サプリメントやビタミン剤の摂取は2日前まで
サプリメントやビタミン剤は中には尿検査に影響があるものもあり、2日程度前までで中止がお勧めです。特にビタミンCのサプリは尿潜血を偽陰性としてしまうため、正確な評価ができなくなります。
前日は睡眠をしっかりとる
睡眠不足や疲れが強い時、体調が悪い時には尿検査で蛋白が陽性となりやすいです。尿検査を受ける際には、十分に睡眠をとり、体調を整えて検査をするようにしてください。
前日の過度な運動は控える
前日に過度な運動を行うと、尿蛋白が出やすくなります。このため、正確な判断ができなくなります。尿検査の前日、当日は過度の運動は控えましょう。
生理時の尿検査は避ける
生理の際には、経血が混ざり潜血が陽性となります。そのため、尿検査での評価ができなくなります。生理の際は尿検査を避けましょう。どうしても検査をするときには、検査する医療機関で確認をしましょう。
「尿検査の前日」についてよくある質問
ここまで尿検査の前日について紹介しました。ここでは「尿検査の前日」についてよくある質問に、Medical DOC監修医がお答えします。
前日の尿や2日前の尿を提出しても良いでしょうか?
伊藤 陽子(医師)
前日や2日前の古い尿では正確な検査ができません。必ず当日の尿で検査をしましょう。
服薬している場合はどうしたら良いでしょうか?
伊藤 陽子(医師)
基本的には通常通り内服をして問題ありません。一部の薬に関しては尿検査に影響するものもありますので、必ず検査をする医療機関に申告しましょう。可能であれば、ビタミンCは尿潜血が偽陰性となってしまうため前日から内服しないようにしましょう。そのほかの薬に関して、心配であれば医療機関に確認をしましょう。

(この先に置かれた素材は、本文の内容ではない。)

/-! ## Traps -/

/-- R53, R51, R57, R64, R158, R198, R251: what a lane-set instruction's thread meets before it executes, in order: ILL_FORM, REG_RANGE,
PRIV, HAZARD on its guard; a false guard goes on with no effect; HAZARD on an operand. A trap leaves the instruction unretired. -/
def Obligations.EntryChecks : Prop :=
  ∀ (i : Instr) (s : State) (u tid : Nat), laneSet i = true → s.issue = ⟨u, [tid]⟩ → (s.team u).phase.issues = true →
    ((s.thr u tid).st = .ready ∨ (s.thr u tid).st = .inHandler) →
    let pc := (s.thr u tid).pc
    let traps (c : Cause) : Prop := exec i s = .next (s.bundleDone (0, s.takeTrap u tid pc ⟨c, pc, pc, 0, 0, 0, false, 0⟩) true)
    let ranged : Prop := s.formBad u tid i = false ∧ (regUse i).beyond (s.team u).var = false
    let level : Prop := needsSupervisor i = false ∨ (s.thr u tid).priv = .supervisor
    let guardEarly := s.earlyGuard u tid (headOf i)
    let operandEarly := s.earlyRead u tid (regUse i) || s.captureConflict u tid i (regUse i)
    (s.formBad u tid i = true → traps .illForm) ∧
    (s.formBad u tid i = false → (regUse i).beyond (s.team u).var = true → traps .regRange) ∧
    (ranged → ¬level → traps .priv) ∧
    (ranged → level → guardEarly = true → s.hazardOn u = true → traps .hazard) ∧
    (ranged → level → (guardEarly = false ∨ s.hazardOn u = false) → s.guard u tid (headOf i) = false → exec i s = .next
      (s.bundleDone (1, if guardEarly then (s.goOn u tid (nextPc i pc) (headOf i).k).draw
        else s.goOn u tid (nextPc i pc) (headOf i).k) true)) ∧
    (ranged → level → guardEarly = false → s.guard u tid (headOf i) = true → operandEarly = true → s.hazardOn u = true →
      traps .hazard)

/-- R133, R150: a lane-set instruction of a bundle is what each of its threads does alone, one after the other in (group, lane) order,
and what they retire together; a bundle that must wait is put off whole (R256, R259). -/
def Obligations.BundleOrder : Prop :=
  ∀ i : Instr, laneSet i = true → ∃ one : State → Nat → Nat → Nat × State,
    (∀ s u tid, s.issue = ⟨u, [tid]⟩ → exec i s = .next (s.bundleDone (one s u tid) true)) ∧
    ∀ s u ts, ts ≠ [] → s.issue = ⟨u, ts⟩ →
      let all := ts.foldl (fun (r : Nat × State) tid => (r.1 + (one r.2 u tid).1, (one r.2 u tid).2)) (0, s)
      exec i s = .next (s.bundleDone all true)

/-- R156, R159, R244 to R247: a thread with results outstanding is parked by a trap; taking a trap below level 2 with none
outstanding: the thread's level rises by one, its slot keeps the status, the cause's code, the instruction's address and the
trap's two addresses, its PC is the handler's, its privilege the handler's, its reservation is gone; its registers, predicates and
flags stand, and so does everything of the other threads and all of memory. -/
def Obligations.TakeTrap : Prop :=
  ∀ (s : State) (u tid : Nat) (pc : Addr) (x : TrapInfo), (s.thr u tid).st ≠ .exited → (s.thr u tid).st ≠ .parked →
    let old := s.thr u tid
    let t := s.takeTrap u tid pc x
    let new := t.thr u tid
    (s.settled u tid = false → new.st = .parked ∧ new.park = some ⟨x, pc⟩ ∧ new.wait = none ∧ new.level = old.level ∧
      new.regs = old.regs ∧ new.pend = old.pend) ∧
    (old.pend = [] → old.level < 2 →
    let slot := if old.level = 0 then new.slot1 else new.slot2
    let toTeam : Bool := old.level == 0 && routedToTeam x.cause
    let handler := (s.team u).var.handler
    let base := (s.vd (s.team u).vdev).sbase
    new.level = old.level + 1 ∧ new.wait = none ∧ new.regs = old.regs ∧ new.preds = old.preds ∧ new.fflags = old.fflags ∧
    new.st = (if new.orphanOf.isSome then .orphaned else .inHandler) ∧
    slot.tsw = BitVec.ofNat 32 (x.unit * 65536 + x.ecls * 16384 + x.space * 4096 + x.wr.toNat * 2048 + old.level * 256 + x.fk * 64 +
      (if old.priv = .supervisor then 1 else 0)) ∧
    slot.tca = BitVec.ofNat 32 (causeCode x.cause) ∧ slot.tpc = pc ∧ slot.tva = x.va ∧ slot.tvb = x.vb ∧
    (toTeam = true → new.priv = .task ∧ new.fw1 = decide (handler = 0xFFFFFFFF) ∧
      new.pc = BitVec.ofNat 64 (if handler = 0xFFFFFFFF then Config.fwTeam else (s.team u).img.addr + (s.team u).img.codeOff + handler)) ∧
    (toTeam = false → new.priv = .supervisor ∧ new.pc = (if base = 0 then BitVec.ofNat 64 Config.fwSupervisor else base)) ∧
    (∀ r ∈ t.resv, ¬(r.team = u ∧ r.thread = tid)) ∧ (∀ v j, ¬(v = u ∧ j = tid) → t.thr v j = s.thr v j) ∧
    (∀ v off, scr t v off = scr s v off) ∧ ∀ a, byte t a = byte s a)

/-- R245, R248: a trap at level 2 is a team reset: the team has ended and failed, its threads are exited, its undo log is empty,
it holds no permits, no reservation and no engine operation, and its launch's completion record has an entry with the task, the
cause, the trapping instruction's address and the trap's two addresses. -/
def Obligations.TeamReset : Prop :=
  ∀ (s : State) (u tid : Nat) (pc : Addr) (x : TrapInfo), (s.thr u tid).st ≠ .exited → (s.thr u tid).st ≠ .parked →
    (s.thr u tid).pend = [] → (s.thr u tid).level = 2 →
    let t := s.takeTrap u tid pc x
    let l := (s.team u).launch
    (t.team u).phase = .ended ∧ (t.team u).failed = true ∧ (t.team u).body.live = [] ∧ (t.team u).body.permits = 0 ∧
      (t.team u).log = [] ∧ (∀ r ∈ t.resv, r.team ≠ u) ∧ (∀ o ∈ t.ops, o.team ≠ u) ∧
      ((SMap.find s.launches l).isSome = true → (s.lau l).complete = false →
        (⟨(s.team u).task, causeCode x.cause, false, pc, x.va, x.vb⟩ : CEntry) ∈ (t.lau l).entries)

編集部まとめ 尿検査で異常があったら、腎臓内科・泌尿器科を受診しよう!
尿検査は、簡単に体に負担なくできる検査であるため学校健診や健康診断などで行われることが多いです。尿検査は軽度異常があっても、体調の変化がないことが多く放置する方も多くみられます。しかし、腎臓病や糖尿病、悪性疾患などの初期の症状の可能性もあり異常がみられた場合には、必ず内科もしくは泌尿器科の受診が勧められます。腎臓は症状が出にくい臓器ですが、一度悪化すると改善しづらい臓器でもあります。このため、早期に発見して、治療をすることが非常に重要です。尿検査の異常を放置せず、必ず内科もしくは泌尿器科を受診しましょう。
「尿検査」の異常で考えられる病気
「尿検査」から医師が考えられる病気は7個ほどあります。
各病気の症状・原因・治療方法など詳細はリンクからMedical DOCの解説記事をご覧ください。
内分泌科の病気
消化器科の病気
- 肝臓病
- 胆道系疾患(胆石、胆のう炎など)
尿検査だけでも、さまざまな疾患の異常を調べることができます。尿検査で異常がある場合には、そのまま放置せず、必ず内科もしくは泌尿器科を受診しましょう。